Once you have a goal it is much easier to find an atheism that purifies. Before we can talk of the reconstruction of theology, we need to make a very basic decision. Do we want a pragmatic Judaism, working for the spiritual and material welfare of Jews in realistic and practical ways, with the goal of not getting even but winning, or are we missing a new plausible version of romantic Judaism, now that socialism , Zionism & American neo-liberalism have lost their attraction? Are we looking for some big messianic cause, are we in perpetual war against the world and its culture, or will we go for slow cumulative improvement at the margins? If you love a romantic religious sensibility, suburban self satisfied MO are problematic. If you are looking for spiritual and aesthetic improvement over time, MO like so many other Jews are on a learning curve.

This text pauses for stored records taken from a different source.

-- ==== Sys2Proof/Tests/Slice0.lean ====
section
/-! SUPPORT. Tests: the well-formedness check, decoding of words written out from the spec, single steps with results from spec/95_test_vectors.md, and, for every statement with hypotheses, a state and operands that meet them. -/

namespace Sys2Proof.Tests

open Sys2Proof Sys2Proof.Machine

/-! ### Well-formedness and decoding -/

/-- Rt has 5 bits (30 R74). -/
theorem test_wellFormed_refuses_rt_32 :
    (Instr.tlbipIpas2le1os 32).wellFormed = false ∧ (Instr.tlbipIpas2le1osnxs 32).wellFormed = false ∧
    (Instr.tlbipIpas2le1os 31).wellFormed = true ∧ (Instr.tlbipIpas2le1osnxs 31).wellFormed = true := by decide

/-- `1101010101 0 01 100 1000 0100 100 00000` (30 R71, R74), as the opcode table numbers its bits. -/
theorem test_decode_base_bits :
    decodeTableWord 32 0b1101010101_0_01_100_1000_0100_100_00000 = some (.tlbipIpas2le1os 0) := by decide

/-- `1101010101 0 01 100 1001 0100 100 00101` (30 R72, R74): Rt = 5. -/
theorem test_decode_nxs_bits :
    decodeTableWord 32 0b1101010101_0_01_100_1001_0100_100_00101 = some (.tlbipIpas2le1osnxs 5) := by decide

/-- 95 section 2.7: bit 22 clear is outside the spec. -/
theorem test_decode_refuses_other_word : decodeTableWord 32 0xD50C8480 = none := by decide

/-- 95 section 2.7: the bytes of `TLBIP IPAS2LE1OSNXS, X4, X5`, and of the base form with its operands omitted. -/
theorem test_encode_bytes :
    encode (.tlbipIpas2le1osnxs 4) = [0x84, 0x94, 0x4c, 0xd5] ∧
    encode (.tlbipIpas2le1os (asmRt none)) = [0x9f, 0x84, 0x4c, 0xd5] := by decide

/-! ### States for the tests -/

/-- The next state of an outcome. -/
def nextOf (o : Host.Outcome State Fault Refusal) : Option State :=
  match o with
  | .next s => some s
  | .fault _ => none
  | .refused _ => none

/-- A PE with two registers set. -/
def withX01 (pe : Pe) (x0 x1 : XWord) : Pe := { pe with x := (pe.x.set 0 x0).set 1 x1 }

/-- PE0 of program P1 (95 section 3): Non-secure EL2, VMID 5, the operand of vector F1. -/
def pe1 : Pe :=
  { withX01 Pe.reset 0x0000700000000000 0x0000000000080004 with
    el := .el2
    el2EnabledField := true
    scrNS := true
    vmid := 5 }

/-- Two PEs, the first one given. -/
def stateOf (pe : Pe) (agenda : List Event) : State :=
  { State.reset with pes := [pe, Pe.reset], agenda := agenda }

/-- Entry e1 of 95 section 2.5. -/
def e1 : TlbEntry := ⟨.s2only, .bits128, true, 3, .g4KB, .nonSecureEL10, .nonSecureIPA, 5, 0x80004000, 0x1000⟩

/-- The operation program P1 issues. -/
def op1 : PendingOp := ⟨0, 0, ⟨.nonSecure, 0x80004000, .nonSecureIPA, 5, 0b0111⟩, .allAttr, [], []⟩

/-- A state with that operation, or a variant of it, pending. -/
def pendingState (o : PendingOp) (agenda : List Event) : State :=
  { stateOf { pe1 with tlb := [e1] } agenda with pendingTLBI := [o], nextOp := 1 }

/-! ### Single steps -/

/-- Program P1 step 1 (95 section 3): what `TLBIP IPAS2LE1OS, X0, X1` issues. -/
theorem test_base_issues_p1 :
    ((nextOf (step (State.withFetchWord (stateOf pe1 []) 32 0xD54C8480))).map
      (fun s => (s.pendingTLBI, s.pes.map (·.pc)))) = some ([op1], [4, 0]) := by decide

/-- Vector X10: at EL1 with EL2 enabled and NV set, the trap to EL2 with code 0x14, the program counter unchanged. -/
theorem test_base_traps_x10 :
    ((nextOf (exec (.tlbipIpas2le1os 2) (stateOf { pe1 with el := .el1, hcrNVField := true } []))).map
      (fun s => s.pes.map (fun pe => (pe.exception, pe.pc)))) =
      some [(some (.systemAccessTrap .el2 0x14), 0), (none, 0)] := by decide

/-- Program P4 step 2 (vectors X26, S9): Secure EL2, NS set, `ExcludeXS`. -/
theorem test_nxs_issues_p4 :
    ((nextOf (exec (.tlbipIpas2le1osnxs 0)
      (stateOf { withX01 pe1 0x8000000000000000 0x0000000000080004 with scrNS := false } []))).map
      (fun s => s.pendingTLBI)) =
      some [⟨0, 0, ⟨.secure, 0x80004000, .nonSecureIPA, 5, 0b0000⟩, .excludeXS, [], []⟩] := by decide

/-- Vector X18: without FEAT_XS the nXS variant is Undefined (U2) even where the base variant would trap. -/
theorem test_nxs_undefined_x18 :
    ((nextOf (exec (.tlbipIpas2le1osnxs 2)
      { stateOf { pe1 with el := .el1, hcrNVField := true } [] with cfg := { Config.launch with featXS := false } })).map
      (fun s => s.pes.map (·.exception))) = some [some (.undefined .u2), none] := by decide

/-- The opcode table's words run as the first instruction after reset: at EL3 with EL2 not enabled they advance the program counter. -/
theorem test_first_instruction_after_reset :
    (nextOf (step (State.reset.withFetchWord 32 0xD54C8480))).map (fun s => s.pes.map (·.pc)) = some [4, 0] ∧
    (nextOf (step (State.reset.withFetchWord 32 0xD54C9480))).map (fun s => s.pes.map (·.pc)) = some [4, 0] := by decide

/-- Vectors M2, M4, M7: a level-specific TTL, a wrong one, and one that is treated as none without FEAT_LPA2. -/
theorem test_match_m2_m4_m7 :
    entryMatches Config.launch ⟨.nonSecure, 0x80004000, .nonSecureIPA, 5, 0b0111⟩ e1 = true ∧
    entryMatches Config.launch ⟨.nonSecure, 0x80004000, .nonSecureIPA, 5, 0b0101⟩ e1 = false ∧
    entryMatches Config.launch ⟨.nonSecure, 0x80004000, .nonSecureIPA, 5, 0b0100⟩ e1 = true ∧
    entryMatches Config.launch ⟨.nonSecure, 0x80004000, .nonSecureIPA, 5, 0b0100⟩ { e1 with descBits := .bits64 } = false := by
  decide
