/-- The word of the three-operand form (05 R130). -/
def wordR (op : BitVec 10) (f : F) : W64 :=
  op ++ f.ctl.stall ++ f.ctl.sig ++ f.ctl.hold ++ f.ctl.guard ++ f.ctl.neg ++ f.d ++ f.a ++ f.b ++ f.m

/-- The word of the I16 form (05 R140). -/
def wordI16 (op : BitVec 10) (f : F16) : W64 :=
  op ++ f.ctl.stall ++ f.ctl.sig ++ f.ctl.hold ++ f.ctl.guard ++ f.ctl.neg ++ f.d ++ f.a ++ f.imm

/-- The word of the I32 form (05 R140). -/
def wordI32 (op : BitVec 10) (f : F32) : W64 :=
  op ++ f.ctl.stall ++ f.ctl.sig ++ f.ctl.hold ++ f.ctl.guard ++ f.ctl.neg ++ f.d4 ++ f.imm

/-- The word of an instruction; none for a device's step, which has no encoding. -/
def encode : Instr → Option W64
  | .illegal w => some w
  | .vadd f => some (wordR 0x001#10 f)
  | .vsub f => some (wordR 0x002#10 f)
  | .vmul f => some (wordR 0x003#10 f)
  | .vmulhi f => some (wordR 0x004#10 f)
  | .vmad f => some (wordR 0x005#10 f)
  | .vdiv f => some (wordR 0x006#10 f)
  | .vrem f => some (wordR 0x007#10 f)
  | .vmin f => some (wordR 0x008#10 f)
  | .vmax f => some (wordR 0x009#10 f)
  | .vabs f => some (wordR 0x00A#10 f)
  | .vneg f => some (wordR 0x00B#10 f)
  | .vfma f => some (wordR 0x00C#10 f)
  | .vaddi f => some (wordI16 0x00D#10 f)
  | .vmuli f => some (wordI16 0x00E#10 f)
  | .vshladd f => some (wordR 0x00F#10 f)
  | .vand f => some (wordR 0x010#10 f)
  | .vor f => some (wordR 0x011#10 f)
  | .vxor f => some (wordR 0x012#10 f)
  | .vnot f => some (wordR 0x013#10 f)
  | .vshl f => some (wordR 0x014#10 f)
  | .vshr f => some (wordR 0x015#10 f)
  | .vsar f => some (wordR 0x016#10 f)
  | .vrot f => some (wordR 0x017#10 f)
  | .vpopc f => some (wordR 0x018#10 f)
  | .vclz f => some (wordR 0x019#10 f)
  | .vctz f => some (wordR 0x01A#10 f)
  | .vbrev f => some (wordR 0x01B#10 f)
  | .vbfx f => some (wordR 0x01C#10 f)
  | .vbfi f => some (wordR 0x01D#10 f)
  | .vandi f => some (wordI16 0x01E#10 f)
  | .vori f => some (wordI16 0x01F#10 f)
  | .vcmp f => some (wordR 0x020#10 f)
  | .vcmpi f => some (wordI16 0x021#10 f)
  | .pand f => some (wordR 0x022#10 f)
  | .por f => some (wordR 0x023#10 f)
  | .pxor f => some (wordR 0x024#10 f)
  | .pnot f => some (wordR 0x025#10 f)
  | .pmov f => some (wordR 0x026#10 f)
  | .vprd f => some (wordR 0x027#10 f)
  | .vsel f => some (wordR 0x028#10 f)
  | .vmov f => some (wordR 0x029#10 f)
  | .vmovi f => some (wordI32 0x02A#10 f)
  | .vmovl f => some (wordI16 0x02B#10 f)
  | .vmovh f => some (wordI16 0x02C#10 f)
  | .vclass f => some (wordR 0x02D#10 f)
  | .vexp2 f => some (wordR 0x030#10 f)
  | .vlog2 f => some (wordR 0x031#10 f)
  | .vrcp f => some (wordR 0x032#10 f)
  | .vrsq f => some (wordR 0x033#10 f)
  | .vrnd f => some (wordR 0x034#10 f)
  | .vcvt f => some (wordR 0x035#10 f)
  | .vcvti f => some (wordR 0x036#10 f)
  | .vpack f => some (wordR 0x037#10 f)
  | .vunpk f => some (wordR 0x038#10 f)
  | .vshfl f => some (wordR 0x040#10 f)
  | .vballot f => some (wordR 0x041#10 f)
  | .vred f => some (wordR 0x042#10 f)
  | .vminidx f => some (wordR 0x043#10 f)
  | .vmaxidx f => some (wordR 0x044#10 f)
  | .vfold f => some (wordR 0x045#10 f)
  | .vbcst f => some (wordR 0x046#10 f)
  | .vtopk f => some (wordR 0x050#10 f)
  | .vtopkm f => some (wordR 0x051#10 f)
  | .vsmx f => some (wordR 0x052#10 f)
  | .vsmxmLane f => some (wordR 0x053#10 f)
  | .vsmxmWave f => some (wordR 0x053#10 f)
  | .sample f => some (wordR 0x054#10 f)
  | .vrand f => some (wordR 0x055#10 f)
  | .nsrd f => some (wordR 0x058#10 f)
  | .nsclr f => some (wordR 0x059#10 f)
  | .sadd f => some (wordR 0x080#10 f)
  | .ssub f => some (wordR 0x081#10 f)
  | .smul f => some (wordR 0x082#10 f)
  | .smulhi f => some (wordR 0x083#10 f)
  | .sdiv f => some (wordR 0x084#10 f)
  | .srem f => some (wordR 0x085#10 f)
  | .smin f => some (wordR 0x086#10 f)
  | .smax f => some (wordR 0x087#10 f)
  | .sand f => some (wordR 0x088#10 f)
  | .sor f => some (wordR 0x089#10 f)
  | .sxor f => some (wordR 0x08A#10 f)
  | .snot f => some (wordR 0x08B#10 f)
  | .sshl f => some (wordR 0x08C#10 f)
  | .sshr f => some (wordR 0x08D#10 f)
  | .ssar f => some (wordR 0x08E#10 f)
  | .spopc f => some (wordR 0x08F#10 f)
  | .sclz f => some (wordR 0x090#10 f)
  | .sctz f => some (wordR 0x091#10 f)
  | .scmp f => some (wordR 0x092#10 f)
  | .ssel f => some (wordR 0x093#10 f)
  | .smov f => some (wordR 0x094#10 f)
  | .smovi f => some (wordI32 0x095#10 f)
  | .smovl f => some (wordI16 0x096#10 f)
  | .smovh f => some (wordI16 0x097#10 f)
  | .saddi f => some (wordI16 0x098#10 f)
  | .sfold f => some (wordR 0x099#10 f)
  | .ld f => some (wordR 0x100#10 f)
  | .st f => some (wordR 0x101#10 f)
  | .ldc f => some (wordR 0x102#10 f)
  | .stc f => some (wordR 0x103#10 f)
  | .atom f => some (wordR 0x104#10 f)
  | .red f => some (wordR 0x105#10 f)
  | .ald f => some (wordR 0x106#10 f)
  | .kick f => some (wordR 0x107#10 f)
  | .gath f => some (wordR 0x108#10 f)
  | .fexp f => some (wordR 0x110#10 f)
  | .frev f => some (wordR 0x111#10 f)
  | .frd f => some (wordR 0x112#10 f)
  | .fwr f => some (wordR 0x113#10 f)
  | .fence f => some (wordR 0x180#10 f)
  | .fwait f => some (wordR 0x181#10 f)
  | .binit f => some (wordR 0x182#10 f)
  | .barv f => some (wordR 0x183#10 f)
  | .bcnt f => some (wordR 0x184#10 f)
  | .bwait f => some (wordR 0x185#10 f)
  | .phreg f => some (wordR 0x186#10 f)
  | .phdrop f => some (wordR 0x187#10 f)
  | .phsig f => some (wordR 0x188#10 f)
  | .phwait f => some (wordR 0x189#10 f)
  | .phadv f => some (wordR 0x18A#10 f)
  | .evrd f => some (wordR 0x18B#10 f)
  | .sqreg f => some (wordR 0x18C#10 f)
  | .sqpushRes f => some (wordR 0x18D#10 f)
  | .sqpushCom f => some (wordR 0x18D#10 f)
  | .sqpopRes f => some (wordR 0x18E#10 f)
  | .sqpopCom f => some (wordR 0x18E#10 f)
  | .sqstat f => some (wordR 0x18F#10 f)
  | .amsend f => some (wordR 0x190#10 f)
  | .cseg f => some (wordI16 0x1BE#10 f)
  | .nop f => some (wordR 0x1C0#10 f)
  | .bra f => some (wordI32 0x1C1#10 f)
  | .brany f => some (wordI32 0x1C2#10 f)
  | .brall f => some (wordI32 0x1C3#10 f)
  | .brs f => some (wordI32 0x1C4#10 f)
  | .jmpi f => some (wordR 0x1C5#10 f)
  | .meetLabel f => some (wordI32 0x1C6#10 f)
  | .meetRegister f => some (wordI32 0x1C6#10 f)
  | .meetNone f => some (wordI32 0x1C6#10 f)
  | .call f => some (wordI32 0x1C7#10 f)
  | .calli f => some (wordR 0x1C8#10 f)
  | .ret f => some (wordR 0x1C9#10 f)
  | .exit f => some (wordR 0x1CA#10 f)
  | .launch f => some (wordR 0x1CB#10 f)
  | .launcht f => some (wordR 0x1CC#10 f)
  | .join f => some (wordR 0x1CD#10 f)
  | .yield f => some (wordR 0x1CE#10 f)
  | .trap f => some (wordI16 0x1CF#10 f)
  | .breakI f => some (wordI16 0x1D0#10 f)
  | .tclr f => some (wordR 0x1D1#10 f)
  | .tret f => some (wordR 0x1D2#10 f)
  | .tdesc f => some (wordR 0x200#10 f)
  | .tld f => some (wordR 0x201#10 f)
  | .tmma f => some (wordR 0x202#10 f)
  | .tew f => some (wordR 0x203#10 f)
  | .tmap f => some (wordR 0x204#10 f)
  | .tred f => some (wordR 0x205#10 f)
  | .tcvt f => some (wordR 0x206#10 f)
  | .tforce f => some (wordR 0x207#10 f)
  | .tst f => some (wordR 0x208#10 f)
  | .tgrow f => some (wordI16 0x27E#10 f)
  | .sqry f => some (wordR 0x280#10 f)
  | .sapp f => some (wordR 0x281#10 f)
  | .smrg f => some (wordR 0x282#10 f)
  | .xred f => some (wordR 0x2A0#10 f)
  | .xall f => some (wordR 0x2A1#10 f)
  | .xgath f => some (wordR 0x2A2#10 f)
  | .xbcst f => some (wordR 0x2A3#10 f)
  | .xbar f => some (wordR 0x2A4#10 f)
  | .sysrd f => some (wordR 0x2C0#10 f)
  | .syswr f => some (wordR 0x2C1#10 f)
  | .asinv f => some (wordR 0x2C2#10 f)
  | .killb f => some (wordR 0x2C3#10 f)
  | .ctxsv f => some (wordR 0x2C4#10 f)
  | .ctxld f => some (wordR 0x2C5#10 f)
  | .remap f => some (wordR 0x2C6#10 f)
  | .wstatWrite _ _ => none
  | .rpcmdRegister _ => none
  | .rpcmdRemove _ => none
  | .clauseIssue _ => none
  | .icacheFill _ _ _ => none
  | .translationWalk _ _ => none
  | .fixedLatencyWriteback _ => none
  | .vfoldStamp _ => none
  | .loadResponse _ _ => none
  | .operandLogFault _ _ => none
  | .atomicAtHome _ _ => none
  | .sealedLineApply _ _ => none
  | .engineReturnLand _ => none
  | .engineComplete _ => none
  | .frondOwnerAccess _ _ => none
  | .frondResponse _ _ => none
  | .tileSubtileEval _ _ => none
  | .sieveCommandAccept _ => none
  | .sievePartialSend _ _ => none
  | .sieveRecordLand _ _ => none
  | .sappApply _ => none
  | .bankRefresh _ _ => none
  | .refreshEnd _ _ => none
  | .channelRequestArrive _ _ => none
  | .columnSlot _ => none
  | .stackCrcError _ _ => none
  | .crossbarGrant _ _ => none
  | .switchForward _ _ _ => none
  | .escapeMove _ _ _ => none
  | .packetDeliver _ _ => none
  | .linkFlitReceive _ _ => none
  | .linkNak _ _ => none
  | .windowContributionApply _ => none
  | .windowAckReceive _ => none
  | .windowClose _ _ _ => none
  | .collectiveMeet _ _ => none
  | .collectiveComplete _ => none
  | .blockRetire _ _ => none
  | .launchComplete _ => none
  | .tailStart _ => none
  | .blockDispatch _ => none
  | .ticketSteal _ _ => none
  | .dispatchAging _ _ => none
  | .blockFlush _ _ => none
  | .blockSave _ _ => none
  | .contextWrite _ _ => none
  | .drainTimeout _ _ => none
  | .sliceExpire _ _ => none
  | .sliceContinue _ _ => none
  | .doorbell _ _ _ => none
  | .qcfgWrite _ _ => none
  | .qstatWrite _ _ => none
  | .queueRegisterWrite _ _ _ => none
  | .queueAging _ => none
  | .queueRecordRead => none
  | .queueRecordArrive _ _ => none
  | .launchArriveDie _ _ => none
  | .pcieMemoryWrite _ _ => none
  | .ladleMove _ => none
  | .amArrive _ _ => none
  | .trapOverrun _ => none
  | .errorWindowExpire _ => none
  | .coldStart _ => none
  | .warmReset _ => none
  | .thermalTrip _ => none
  | .attestationQuote _ => none
  | .linkRetrainEnd _ _ => none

Anti-Hitchens… http://leninology.blogspot.com/ (12/16/11)
I didn’t think much of Hitchens’ new atheism until I read his article in Vanity Fair on the King James translation of the Bible. It was as eloquent an argument for the importance of the Bible and the power of its language as I have ever read by any religionist after Buber and Rosenzweig or Robert Alter. No death bed conversion, the frame was thoroughly humanist, and I loved it. You can find it at: http://www.vanityfair.com/culture/features/2011/05/hitchens-201105
“In every man there is an unknown spark that demands to unite with God. And sometimes it comes to life and awakens to know God, or to deny God (which is the same thing)” (Ba’al ha-Sullam, Rav Yehudah Ashlag, The Final Generation).